In the Roman Catholic Church, there are two classes of orders known as friars, or mendicant orders: the four great orders and the so-called lesser orders.

Major orders
The four great orders were mentioned by the Second Council of Lyons (1274):

 The Carmelites, founded  1155. They are also known as the White Friars because of the white cloak which covers their brown habit. They received papal approval from Honorius III in 1226 and later by Innocent IV in 1247. The Carmelites were founded as a purely contemplative order, but became mendicants in 1245. There are two types of Carmelites, those of the Ancient Observance (O.Carm.) and those of the Discalced Carmelites (O.C.D.), founded by St. Teresa of Ávila in the 16th century. 

 The Franciscans, founded in 1209. They are also known as the Friars Minor. The Franciscans were founded by St. Francis of Assisi and received oral papal approval by Innocent III in 1209 and formal papal confirmation by Honorius III in 1223. Today the Friars Minor is composed of three branches: the Order of Friars Minor (Brown Franciscans), Order of Friars Minor Capuchin (Brown Friars with long pointed hoods) and the Order of Friars Minor Conventual wearing grey or black habits (thus known as Grey Friars). In the Franciscan order, a friar may be an ordained priest or a non-ordained brother.
 The Dominicans, founded  1216. They are also known as the Friar Preachers or the Black Friars from the black mantle (cappa) worn over their white habit. The Dominicans were founded by St. Dominic and received papal approval from Honorius III in 1216 as the Ordo Praedicatorum under the Rule of St. Augustine. They became a mendicant order in 1221.
 The Augustinians, founded in 1244 (the "Little Union") and enlarged in 1256 (the Grand Union). They are also known as the Hermits of St. Augustine or the Austin Friars. Their rule is based on the writings of Augustine of Hippo. The Augustinians were assembled from various groups of hermits as a mendicant order by Pope Innocent IV in 1244 (Little Union). Additional groups were added by Alexander IV in 1256 (Grand Union).

Lesser orders
Some of the lesser orders are: 
 the Trinitarians, established in 1198
 the Mercedarians, established in 1218
 the Servites, established in 1240
 the Minims, established in 1474
 the Third Order Regular of St. Francis, a branch of the Third Order of St. Francis, part of the Franciscan Order established in 1447
 the Discalced Carmelites, established in 1568 
 the Order of Augustinian Recollects, established in 1598 through the Chapter of Toledo
 the Discalced Trinitarians, established in 1599
 the Order of Penance, established in 1781

Order of Malta
In the Sovereign Military Order of Malta the term Fra' (an abbreviation for the Latin word "frater" meaning "brother") is used when addressing the professed Knights of Justice who have taken vows.
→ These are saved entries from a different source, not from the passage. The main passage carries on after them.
-- ==== Sys2Proof/Machine/T0.lean ====
section
/-! DEFINITION. T0: the start of a control cycle, and every action that is taken at it (01_architecture.md, R25 to R27,
R33 to R39; R178, R200, R229, R233, R272, R278, R282, R297, R306, R339, R340, R376, R377, R400, R466). -/
namespace Sys2Proof.Machine

/-! ### Commands of the cycle (R339; opcode table of 10_host_interface.md) -/

def stCode (h : Half) (c : Nat) : Word := BitVec.ofNat 32 (h.cell c).st.code

/-- CMD_CELL_BYPASS (R174). (DEDUCED, log entry 98.) -/
def cellBypass (d : Desc) (h : Half) : Nat × Word × Half :=
  let c := dByte d 24
  let s := (h.cell c).st
  if s = .blocked ∨ s = .charging ∨ s = .active then
    let h := (leaveRank c h).modCell c fun x => { x with st := .bypassed, aft := false, queued := false, byCmd := true }
    (2, stCode h c, h)
  else if s = .bypassed then
    (2, stCode h c, h.modCell c fun x => { x with byCmd := true, queued := false })
  else (5, stCode h c, h)

/-- A FLAGS bit with a source of fixed minimum FENCE was set in the last snapshot (R281). -/
def flagsFence (x : Cell) : Bool := flagSources.any fun q => x.rcd.flags / 2 ^ q.1 % 2 == 1 && decide (2 ≤ sevMin q.2)

/-- CMD_CELL_RESTORE (R281). -/
def cellRestore (d : Desc) (h : Half) : Nat × Word × Half :=
  let c := dByte d 24
  let x := h.cell c
  if flagsFence x ∨ (!x.fenced ∧ !x.byCmd) then (5, stCode h c, h)
  else
    let h := (h.modCell c fun x => { x with fenced := false, byCmd := false }).modSd fun s => { s with
      fences := s.fences.filter fun f => f.unit != .ctx c }
    (2, stCode h c, h)

/-- CMD_RING_CONTROL (R59, R105). -/
def ringControl (cx : Cx) (d : Desc) (h : Half) : Nat × Word × Half :=
  let k : RingNo := ⟨dByte d 24 % 12, Nat.mod_lt _ (by decide)⟩
  if dByte d 25 = 0 then
    let ws := wrappers (h.ring k)
    if ws.all fun p => (h.node k p).sideUpSince.isSome then
      let n := (ws.filter fun p => !waiting h k p 0x06).length
      (2, BitVec.ofNat 32 n, if h.glb.role = .active then sendUnwrap cx k h else h)
    else (5, 0, h)
  else
    let h := h.modRing k fun r => { r with reps := Vector.replicate 16 ⟨[], none, 0⟩ }
    (2, 0, (List.range 16).foldl (fun h i => h.put (RG.HL_POS k i) 0) h)

/-- CMD_PWM_FORCE (R229). -/
def pwmForce (d : Desc) (h : Half) : Nat × Word × Half :=
  if h.glb.lv = .stopped ∨ h.glb.lv = .test ∨ h.glb.lv = .recovery then
    (2, 0, h.modLv fun v => { v with forceCmds := v.forceCmds ++ [(dHalf d 24, dByte d 26, (dWord d 7).toNat)] })
  else (5, 0, h)

/-- CMD_SV_CONTROL (R400). -/
def svCommand (d : Desc) (h : Half) : Nat × Word × Half :=
  let m := dByte d 24
  if (List.range 8).any fun i => m / 2 ^ i % 2 == 1 && !h.bf (BK.SV_EN i) then (5, BitVec.ofNat 32 (svSets h).1.toNat, h)
  else
    let h := svControl h.ns (BitVec.ofNat 8 m) (dByte d 25) h
    (2, BitVec.ofNat 32 (svSets h).1.toNat, h)

/-- The offset that MODE 0 steps by: that of the half which is ACTIVE (DEDUCED, log entry 53). -/
def measured (cx : Cx) (h : Half) : Int :=
  let t := if h.glb.role = .active then h.tb else cx.other.tb
  if t.st = 3 then t.rem else t.theta

/-- CMD_TIME_STEP_AUTHORISE (R376). -/
def timeStep (cx : Cx) (d : Desc) (h : Half) : Nat × Word × Half :=
  let mode := dByte d 24
  let delta : Int := if mode = 0 then divEven (measured cx h) 65536 else sgn 64 (dLong d 32)
  if h.tb.step.isSome ∨ (mode = 0 ∧ h.tb.st ≠ 1 ∧ h.tb.st ≠ 3) then (5, 0, h)
  else if (dWord d 10).toNat < delta.natAbs ∨ 2 ^ 31 - 1 < delta.natAbs then (4, 0, h)
  else (2, BitVec.ofInt 32 delta, scheduleStep h.glb.cycle delta h)

/-- CMD_ROLE at T0 (R32, R306); the change itself follows in `plannedT0`. -/
def roleCommand (cx : Cx) (d : Desc) (h : Half) : Nat × Word × Half :=
  let who := halfOf (dByte d 24)
  let isActive := decide (who = cx.me) == (h.glb.role == .active)
  let off (h : Half) : Half := h.modTh fun t => { t with planned := t.planned.filter fun p => p != (h.glb.cycle, who, 1) }
  if isActive then (2, 1, off h)
  else if !(if h.glb.role = .active then h.th.oRole == .standby else h.glb.role == .standby) then (5, 0, off h)
  else if h.th.run < 1024 then (7, 0, off h)
  else (2, 0, h)

/-- One command of the cycle: status, RESULT and the half after it. -/
def runCommand (cx : Cx) (x : Held) (h : Half) : Nat × Word × Half :=
  let d := x.d
  match dOp d with
  | 0x00 => (2, 0, h)
  | 0x01 => (2, 0, setRefs (dByte d 24) ((List.range (dByte d 25)).map fun i => dWord d (8 + i)) h)
  | 0x02 =>
    let at_ := (dWord d 6).toNat
    let n := dByte d 28
    let b := (List.range n).foldl (fun b i => Bank.write b (at_ + 4 * i) (dWord d (8 + i))) h.glb.pend
    let names (o : Nat) : Bool := (List.range n).any fun i => at_ + 4 * i == o
    (2, 0, h.modGlb fun g => { g with
      pend := b, reqMv := g.reqMv || names BK.STAGE_MV_REQ, reqLv := g.reqLv || names BK.STAGE_LV_REQ })
  | 0x03 => commitCmd cx d h
  | 0x04 => cellBypass d h
  | 0x05 => cellRestore d h
  | 0x06 => ringControl cx d h
  | 0x07 => pwmForce d h
  | 0x08 => recorderCmd cx d h
  | 0x09 => svCommand d h
  | 0x0A => timeStep cx d h
  | 0x0B => roleCommand cx d h
  | 0x0C => let (s, h) := stageCmd cx x h; (s, 0, h)
  | 0x0D => let (s, h) := activateCmd cx x h; (s, 0, h)
  | _ => (5, 0, h)

/-- The commands of the cycle in admission order, each with its final record (R339, R340). -/
def commandsT0 (cx : Cx) (h : Half) : Half :=
  if !(h.glb.role == .active || h.glb.role == .standby || h.glb.role == .syncing) then h else
  (heldNow h).foldl (fun h x =>
    let (s, r, h) := runCommand cx x h
    outcome x s r h) h

/-! ### The boundary itself -/

/-- The cycle count advances, and what belongs to the past cycle ends (R25). -/
def nextCycle (now : Nat) (h : Half) : Half :=
  let n := if h.glb.started then h.glb.cycle + 1 else 0
  let h := h.modGlb fun g => { g with
    cycle := n, started := true, t0 := now, nextT0 := g.nextT0 + h.tc
    sealedAt := none, dispAt := none, applied := false, trained := false }
  let fresh (r : Ring) : Ring := { r with slots := [], oslots := [], sentRecs := 0, mapSent := false, omap := none, trains := 0 }
  let h := { h with rings := h.rings.map fresh }
  let h := h.modHi fun i => { i with held := i.held.filter (fun x => decide (n ≤ x.cycle)), outcomes := [] }
  let h := h.modTh fun t => { t with
    hdrSent := false, oSnapDigest := none, compared := false, ownDigest := none, oDigest := none, oLeft := t.oLeaving }
  let h := h.modOx fun o => { o with residue := false }
  h.modLv fun v => { v with forceCmds := [] }

/-- A scheduled step of the timebase (R376, R377, R402). -/
def timeStepT0 (cx : Cx) (h : Half) : Half :=
  match h.tb.step with
  | some (k, d) =>
    if k ≠ h.glb.cycle then h else
    let old := h.ns
    let x := stepX h d
    svStep cx old d x (stepT0 h)
  | none => h

/-- A stage that has come to its end at this T0 enters its next state (R176, R178, R233, R234). (DEDUCED, log entry 97.) -/
def stagesT0 (now : Nat) (h : Half) : Half :=
  let h := if h.lv.stopping && pairsStopped h then lvEnter now .stopped h else h
  let h := if h.lv.preDone && h.glb.lv == .precharge then lvEnter now .run h else h
  let h := if h.ox.prePhase == 3 && h.glb.mv == .precharge then mvEnter now .run h else h
  if rampDone h then mvEnter now .stopped h else h

/-- Delays that wait for the boundary come into use (R57). -/
def delaysT0 (cx : Cx) (h : Half) : Half := (List.range 12).foldl (fun h k => adoptDelays cx k h) h

/-- The TH register at word n of its block, without the line states. -/
def thWord (now : Nat) (h : Half) (n : Nat) : Word :=
  let t := h.th
  let hb := ownHeartbeat now h
  match n with
  | 0 => BitVec.ofNat 32 (t.oRoleHb % 8 + 2 ^ 4 * b2n t.hbOk + 2 ^ 8 * t.lanesTx.toNat + 2 ^ 10 * t.lanesRx.toNat +
      2 ^ 16 * b2n t.oLeaving + 2 ^ 17 * b2n h.ox.single + 2 ^ 18 * b2n (revertReady now h) + 2 ^ 19 * b2n (isBarred now h) +
      2 ^ 20 * b2n t.check.isSome)
  | 3 => BitVec.ofNat 32 (t.run % 2 ^ 16 + 2 ^ 16 * (t.winMm % 16) + 2 ^ 24 * (t.oStatus % 4) + 2 ^ 28 * (t.outcome % 4))
  | 4 => BitVec.ofNat 32 (t.ownVerdict.getD 0 % 8 + 2 ^ 4 * (t.oVerdict.getD 0 % 8) +
      2 ^ 31 * b2n (t.ownVerdict.isSome && t.oVerdict.isSome))
  | 5 => BitVec.ofNat 32 (t.lastCause % 16 + 2 ^ 16 * (t.lastCycle % 2 ^ 16))
  | 6 => BitVec.ofNat 32 (hb.fences % 16 + 2 ^ 16 * (hb.clean % 2 ^ 16))
  | 7 =>
    match t.lastRevert with
    | some r => BitVec.ofNat 32 (min 0xFFFFFFFE ((now - r) / tSec 1))
    | none => 0xFFFFFFFF
  | n => h.reg (0x58000 + 4 * n)

/-- The TH registers show the half as it is at this T0 (R318). -/
def showTh (now : Nat) (h : Half) : Half :=
  h.modTh fun t => { t with shown := Vector.ofFn fun i => thWord now h i.val }

/-- The next T0 has come by the timebase. The schedule goes on in SAFE once it has begun, so that a trip that waits takes
effect there too: the spec does not say that it stops (DEDUCED, log entry 108). -/
def t0Due (h : Half) : Bool := (h.glb.dev.inService || cyclesRun h) && reached h.tb.now h.glb.nextT0

/-- The window of R287 begins: it ends at the SEAL instant. -/
def windowT0 (now : Nat) (h : Half) : Half := h.send (.window now (h.glb.t0 + tNs (h.glb.ts + wrapNs h.glb)))

/-- T0 of a half in SAFE: the count, Sheepdog's part and what the registers show. -/
def t0Safe (cx : Cx) (h : Half) : Half :=
  windowT0 cx.now (showTh cx.now (showSd (carrierT0 (stagesT0 cx.now (sheepdogT0 cx (nextCycle cx.now h))))))

def t0F (cx : Cx) (h : Half) : Half :=
  gate (t0Due h) (fun h =>
    if !h.glb.dev.inService then t0Safe cx h else
    -- the past cycle: its Loop Table pass, its recorder frame
    let (h, ovr) := passAtT0 cx h
    -- the Loop Table's part of an install leaves, or the install moves on (R297)
    let h := if !ovr then sendLt cx h
      else if h.glb.role = .active ∧ h.xf.oxOut.map (·.1) = some (h.glb.cycle + 1) ∧ h.xf.ltOut.isNone then wantFast (h.glb.cycle + 2) h
      else h
    let h := if h.glb.started then recorderT0 cx h else dueOutcomes cx h
    let mv := h.glb.mv
    let h := nslotsT0 cx (nextCycle cx.now h)
    let (h, installed) := installT0 h
    let h := rephaseT0 cx.now (latchSinks (ovr && !installed) h)
    -- Sheepdog before the commands (R229, R272)
    let h := sheepdogT0 cx h
    let h := delaysT0 cx (wrapT0 cx h)
    let h := activateT0 cx (commandsT0 cx h)
    if !h.glb.dev.inService then h else
    let h := stagesT0 cx.now h
    -- T_A raised earlier stays in force until the stage is next in STOPPED (R16)
    let h := if h.glb.mv == .stopped && mv != .stopped then recompute cx h else h
    let h := (carrierT0 h).modGlb takeOffsets
    let h := brakeT0 cx (analogT0 cx h)
    let h := plannedT0 cx h
    let h := slewDone (timeStepT0 cx h)
    let h := canT0 cx (pertT0 (winRoll h))
    let h := resendSlow cx (judgeHolds cx (reselect cx h))
    windowT0 cx.now (showTh cx.now (showSd h))) h

end Sys2Proof.Machine
end

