/-- What follows SEAL (R154, R159, R165, R176, R179, R180, R197, R220, R302, R340): the sources of the cells, DISPATCH, the
end of the Loop Table's pass, and the apply instant.
Where the rules leave a point open it is the model's choice: log entries 81 and 102. -/
def Obligations.CyclesDispatch : Prop := ∀ (s : State) (e : Evt), (s.at e).runs = true →
  let h := s.at e
  let now := max s.time e.time
  (∀ c : CtxNo, afterSeal h = true →
    ((h.cell c).satCnt = 100 → Does (.cellDabSat e c) s (Raised 0x2B h)) ∧
    ((h.cell c).isenseCnt = h.bn BK.OX_ISENSE_CNT → Does (.cellIsenseDev e c) s fun t =>
      Raised 0x2A h t ∧ (t.cell c).isenseCnt = h.bn BK.OX_ISENSE_CNT + 1) ∧
    (aged now h (h.cell c).id.capSince (h.cell c).id.capLatch = true → Does (.cellCapAgeing e c false) s fun t =>
      Raised 0x28 h t ∧ (t.cell c).id.capLatch = true) ∧
    (aged now h (h.cell c).id.indSince (h.cell c).id.indLatch = true → Does (.cellCapAgeing e c true) s fun t =>
      Raised 0x29 h t ∧ (t.cell c).id.indLatch = true)) ∧
  (h.ox.prePhase = 1 → h.ox.preRaised = false → h.ox.preAt + tMs (h.bn BK.OX_PRE_TPASS) ≤ now →
    Does (.oxPrechargeTimeout e) s fun t => Raised 0x84 h t ∧ t.ox.preRaised = true) ∧
  (∀ residue, dispatchDue now h = true → Does (.dispatch ⟨e, residue⟩) s fun t =>
    let st := digStatus (noteResidue residue h)
    t.glb.dispAt = some now ∧
    t.ox.digest = crc64 (digestBytes h) ∧ t.th.ownDigest = some (h.glb.cycle, st, crc64 (digestBytes h)) ∧
    t.lv.refs = (List.range 32).map (fun i => sinkRaw h (1540 + i)) ∧ t.hi.outcomes = [] ∧
    (h.th.lanesTx ≠ 0 → Told now (.digest (BitVec.ofNat 16 h.glb.cycle) st (crc64 (digestBytes h))) h t) ∧
    RaisedTimes residue 0x80 h t ∧ (residue ≠ 0 → t.ox.residue = true ∧ st = .residue ∧
      t.reg RG.OX_CNT_RESIDUE = sat32 (h.reg RG.OX_CNT_RESIDUE) residue)) ∧
  (∀ p residue, h.glb.dev.inService = true → h.lt.pass = some p → p.start + passLen h p * ltClk h ≤ now →
    Does (.passComplete ⟨e, residue⟩) s fun t => t.lt.pass = none ∧ t.lt.overrun = false ∧
      t.reg RG.LT_PASS = BitVec.ofNat 32 (min (passLen h p) 0x1FFFF)) ∧
  (h.glb.dev.inService = true → h.glb.started = true → h.glb.applied = false → h.glb.t0 + tNs h.glb.ta ≤ now →
    Does (.applyInstant e) s fun t => t.glb.applied = true ∧ t.lv.starting = false ∧ t.lv.stopNow = false ∧
      t.lv.forceCmds = [])

/-- PTP (R381 to R393, R412): links, masters, offsets, peer delay.
Where the rules leave a point open it is the model's choice: log entries 41 and 62. -/
def Obligations.PtpFollowsItsMaster : Prop := ∀ (s : State) (e : Evt), (s.at e).runs = true → netUp (s.at e) = true →
  (s.at e).below 4 0xDC = true →
  let h := s.at e
  let now := max s.time e.time
  (Does (.ptpGmLo e) s fun t =>
    t.net.gmHi = ((selMaster h).map fun (x : Master) => (x.m.gm >>> 32).setWidth 32).getD (0 : Word)) ∧
  (h.tb.disc = 1 → h.net.lost = false → h.net.usedAt + tMs (h.bn BK.PTP_LOSS_MS) ≤ now → Does (.noOffsetTimeout e) s fun t =>
    t.net.lost = true ∧ t.net.cause = 1 ∧ Raised 0xDE h t) ∧
  ∀ p : PortNo,
    (∀ up bad, Does (.ethLink e p up bad) s fun t => (portOf t p).link = (up && !bad) ∧
      ((portOf h p).link = true → (up && !bad) = false → Raised 0xD0 h t)) ∧
    (Does (.followUpTimeout e p) s fun t =>
      t.reg RG.PTP_CNT_FUP_MISS = sat32 (h.reg RG.PTP_CNT_FUP_MISS)
        ((portOf h p).pend.filter fun x => decide (x.2.2.2 + tSec 1 < now)).length ∧
      ∀ x ∈ (portOf t p).pend, now ≤ x.2.2.2 + tSec 1) ∧
    (∀ src, h.net.masters.any (fun x => x.port == p && x.m.source == src &&
        decide (x.lastAt + h.bn BK.PTP_ANN_TIMEOUT * annInterval x.m ≤ now)) = true →
      Does (.announceTimeout e p src) s fun t => ∀ x ∈ t.net.masters, x.port = p → x.m.source = src →
        now < x.lastAt + h.bn BK.PTP_ANN_TIMEOUT * annInterval x.m) ∧
    (portOk h p = true →
      (∀ m, Does (.announce e p m) s fun t =>
        (annOk h m = true → ∃ x ∈ t.net.masters, x.port = p ∧ x.m = m ∧ x.lastAt = now) ∧
        (annOk h m = false → ∀ x ∈ t.net.masters, x.port = p → x.m.source ≠ m.source)) ∧
      (∀ m, h.net.sel = some (p.val, m.source) → m.domain = h.bn BK.PTP_DOMAIN → Does (.sync e p m) s fun t =>
        Counted RG.PTP_CNT_SYNC h t ∧
        (m.twoStep = true → (m.source, m.seq, ethStamp h p false, now) ∈ (portOf t p).pend) ∧
        (m.twoStep = false → h.tb.disc = 1 → h.tb.st ≠ 1 → t.net.usedAt = now ∧ t.net.lost = false)) ∧
      (∀ m x, h.net.sel = some (p.val, m.source) → m.domain = h.bn BK.PTP_DOMAIN → x ∈ (portOf h p).pend →
        x.1 = m.source → x.2.1 = m.seq → now ≤ x.2.2.2 + tSec 1 → Does (.followUp e p m) s fun t =>
          x ∉ (portOf t p).pend ∧ (h.tb.disc = 1 → h.tb.st ≠ 1 → t.net.usedAt = now ∧ t.net.lost = false)) ∧
      ((portOf h p).req = none ∨ (portOf h p).reqAt + tSec 1 ≤ now → (portOf h p).egress = [] →
        Does (.pdelayReqSend e p) s fun t => (portOf t p).reqSeq = (portOf h p).reqSeq + 1 ∧ (portOf t p).reqAt = now ∧
          ((portOf h p).busy ≤ now → Sent (.eth now p (.pdelayReq (ptpTag h) ((portOf h p).reqSeq + 1))) h t)) ∧
      (∀ src q, (portOf h p).egress = [] → Does (.pdelayReq e p src q) s fun t =>
        ((portOf h p).busy ≤ now → Sent (.eth now p (.pdelayResp (ptpTag h) src q 0)) h t) ∧
        (now < (portOf h p).busy → (portOf t p).egress = [(0, now, .pdelayResp (ptpTag h) src q 0)])) ∧
      (∀ q two t2 corr t1, (portOf h p).egress = [] → openReq now h p q = some t1 → Does (.pdelayResp e p q two t2 corr) s fun t =>
        (two = true → (portOf t p).two = some (t2 * 65536, ethStamp h p false, corr)) ∧
        (two = false → (portOf t p).pds =
          (((ethStamp h p false - t1 - corr) / 2) :: (portOf h p).pds).take 16)) ∧
      (∀ q t3 corr t1 t2 t4 c, (portOf h p).egress = [] → openReq now h p q = some t1 → (portOf h p).two = some (t2, t4, c) →
        Does (.pdelayRespFollowUp e p q t3 corr) s fun t => (portOf t p).two = none ∧
          (portOf t p).pds = (((t4 - t1 - (t3 * 65536 - t2) - c - corr) / 2) :: (portOf h p).pds).take 16))

/-- The frames of the station network (R382, R392, R394 to R408): forwarding, sampled values, GOOSE, PRP, and frames that
are discarded.
Where the rules leave a point open it is the model's choice: log entries 40, 62, 63 and 64. -/
def Obligations.StationFramesAct : Prop := ∀ (s : State) (e : Evt), (s.at e).runs = true → netUp (s.at e) = true →
  (s.at e).below 4 0xDC = true →
  let h := s.at e
  let now := max s.time e.time
  let idle (p : Nat) : Prop := (portOf h p).egress = [] ∧ (portOf h p).busy ≤ now
  (∀ (i : Fin 8) x, nextFrame h i = some x → h.glb.dev.inService = true →
    addI (x.tLast i) x.shift + 1000 * publishDelay h x.cfg.bank i ≤ h.ns → Does (.svFrame e i) s fun t =>
      (vget t.net.sv i).from_ = x.tLast i + 1 ∧ (vget t.net.sv i).smpCnt = x.j ∧
      let due := addI (x.tLast i) x.shift + 1000 * publishDelay h x.cfg.bank i
      (wasActive (now - tNs (h.ns - due)) h = true → h.below 4 0xD6 = true →
        (∀ p ∈ svPorts h x.cfg.bank i, idle p → Sent (.eth now p (.sv i due (svFrame (s.cx e) h x i p))) h t) ∧
        (idle 0 → idle 1 → svPorts h x.cfg.bank i ≠ [] → due + 20000 < h.ns → (vget h.net.sv i).late ≠ some due →
          Raised 0xDC h t ∧ Counted RG.SV_CNT_LATE h t))) ∧
  (∀ b : Fin 16, goAlive h b = true → (goOf h b).expiry < now → Does (.gooseExpiry e b) s fun t =>
    (goOf t b).expired = true ∧ (goOf t b).sim = false ∧ (h.glb.role = .active → h.below 4 0xD8 = true → h.below 4 0xD9 = true → h.below 4 0xDA = true → h.below 4 0xDB = true → Raised 0xD4 h t) ∧
    ∀ j ∈ pointsOf h b, (h.bn (BK.GO_PT_FAIL j) = 1 → t.net.points.getLsbD j = false) ∧
      (h.bn (BK.GO_PT_FAIL j) = 2 → t.net.points.getLsbD j = true)) ∧
  (h.glb.dev.inService = true → ethMode h = 1 → h.net.supAt + tMs (h.bn BK.PRP_LIFE_MS) ≤ now →
    Does (.prpSupervisionSend e) s fun t => t.net.supAt = now ∧ t.net.prpSeq = h.net.prpSeq + 1 ∧
      ∀ p ∈ [0, 1], portOk h p = true → idle p →
        Sent (.eth now p (.supervision (supFrame e.half h p))) h t) ∧
  (∀ src, Does (.nodeTableAgeing e src) s fun t => ∀ x ∈ t.net.nodes, x.src = src → now < x.at_ + tSec 60) ∧
  ∀ p : PortNo,
    (h.glb.dev.inService = true → ethMode h = 1 → (portOf h p).lanQuiet = false → h.sd.ethFence.getLsbD p = false →
      (portOf h p).trailAt + tMs (3 * h.bn BK.PRP_LIFE_MS) ≤ now → Does (.prpLan e p) s fun t =>
        Raised 0xD7 h t ∧ (portOf t p).lanQuiet = true) ∧
    ((portOf h p).link = true →
      (∀ src x, Does (.ethFrameDiscard e p (.oversize src x)) s (Counted RG.ETH_CNT_OVERSIZE h)) ∧
      (∀ src x, Does (.ethFrameDiscard e p (.notTaken src x)) s fun t => Counted RG.ETH_CNT_DISCARD h t ∧
        (∀ y, x = some y → y.suffix = 0x88FB → ethMode h = 1 → portOk h p = true → (portOf t p).trailAt = now)) ∧
      (Does (.ethFrameDiscard e p .fcs) s fun t => Counted RG.ETH_CNT_FCS h t ∧
        (15 ≤ (h.net.fcs.filter fun a => decide (now ≤ a + tSec 1)).length → Raised 0xD1 h t))) ∧
    (∀ f, forwarding h = true → f.fcsOk = true → f.dst ≠ Config.mac e.half 0 → f.dst ≠ Config.mac e.half 1 →
      f.kind ≠ .pdelay → f.kind ≠ .delayReqResp → idle (1 - p.val) → Does (.forward e p f) s fun t =>
        Sent (.eth now (1 - p.val) (.frame f)) h t) ∧
    (portOk h p = true →
      (∀ src x, x.suffix = 0x88FB → ethMode h = 1 → Does (.prpSupervision e p src x) s fun t => (portOf t p).trailAt = now ∧
        (portOf t p).lanQuiet = false ∧
        (h.net.nodes.length < 128 → ∃ n ∈ t.net.nodes, n.src = src ∧ n.at_ = now)) ∧
      (∀ f x, f.prp = some x → (prpAccept now p f.src x h).1 = false → Does (.goose e p f) s fun t =>
        Counted RG.PRP_CNT_DUP h t ∧ t.net.go = h.net.go ∧ t.net.points = h.net.points) ∧
      (∀ f b, (∀ x, f.prp = some x → (prpAccept now p f.src x h).1 = true) → goMatch h p f = some b →
        let rev := h.bw (BK.GO_CB_CONFREV b)
        let good := f.ndsCom = false ∧ (rev = 0 ∨ f.confRev = rev) ∧ ∀ j ∈ pointsOf h b, (pointValue h f.data j).isSome = true
        let fresh := goAlive h b = false ∨ (goOf h b).st ≠ f.stNum ∨ (goOf h b).sq.toNat < f.sqNum.toNat
        Does (.goose e p f) s fun t =>
          (f.sim = true → h.bf BK.GO_SIM = false → Counted RG.GO_CNT_SIM h t ∧ t.net.go = h.net.go) ∧
          (f.sim = false → (goOf h b).sim = true → t.net.go = h.net.go ∧ t.net.points = h.net.points) ∧
          ((f.sim = true → h.bf BK.GO_SIM = true) → (f.sim = false → (goOf h b).sim = false) →
            (¬ good → Counted RG.GO_CNT_MISMATCH h t ∧ (goOf t b).badRun = true ∧ ((goOf h b).badRun = false → Raised 0xD5 h t)) ∧
            (good → (goOf t b).seen = true ∧ (goOf t b).expired = false ∧
              (goOf t b).expiry = now + tMs (max f.tal (h.bn BK.GO_TAL_MIN)) ∧
              (fresh → (goOf t b).st = f.stNum ∧ (goOf t b).sq = f.sqNum ∧
                ∀ j ∈ pointsOf h b, ∀ v, pointValue h f.data j = some v → t.net.points.getLsbD j = v) ∧
              (¬ fresh → Counted RG.GO_CNT_STALE h t ∧ t.net.points = h.net.points)))))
Uses by other Christian traditions
Orders of friars (and sisters) exist in other Christian traditions, including the Order of Lutheran Franciscans, the Order of Ecumenical Franciscans and the Order of Lesser Sisters and Brothers. In the Anglican Communion there are also a number of mendicant groups such as the Anglican Friars Preachers, the Society of Saint Francis and the Order of St Francis.

Other usage of the term
Several high schools, as well as Providence College, use friars as their school mascot.  

The Major League Baseball team San Diego Padres have the Swinging Friar ("padre" is also a Spanish word for the priestly title "father"; in 1769 San Diego was founded by Spanish Franciscan friars under Junípero Serra).

The University of Michigan's oldest a cappella group is a male octet known as The Friars.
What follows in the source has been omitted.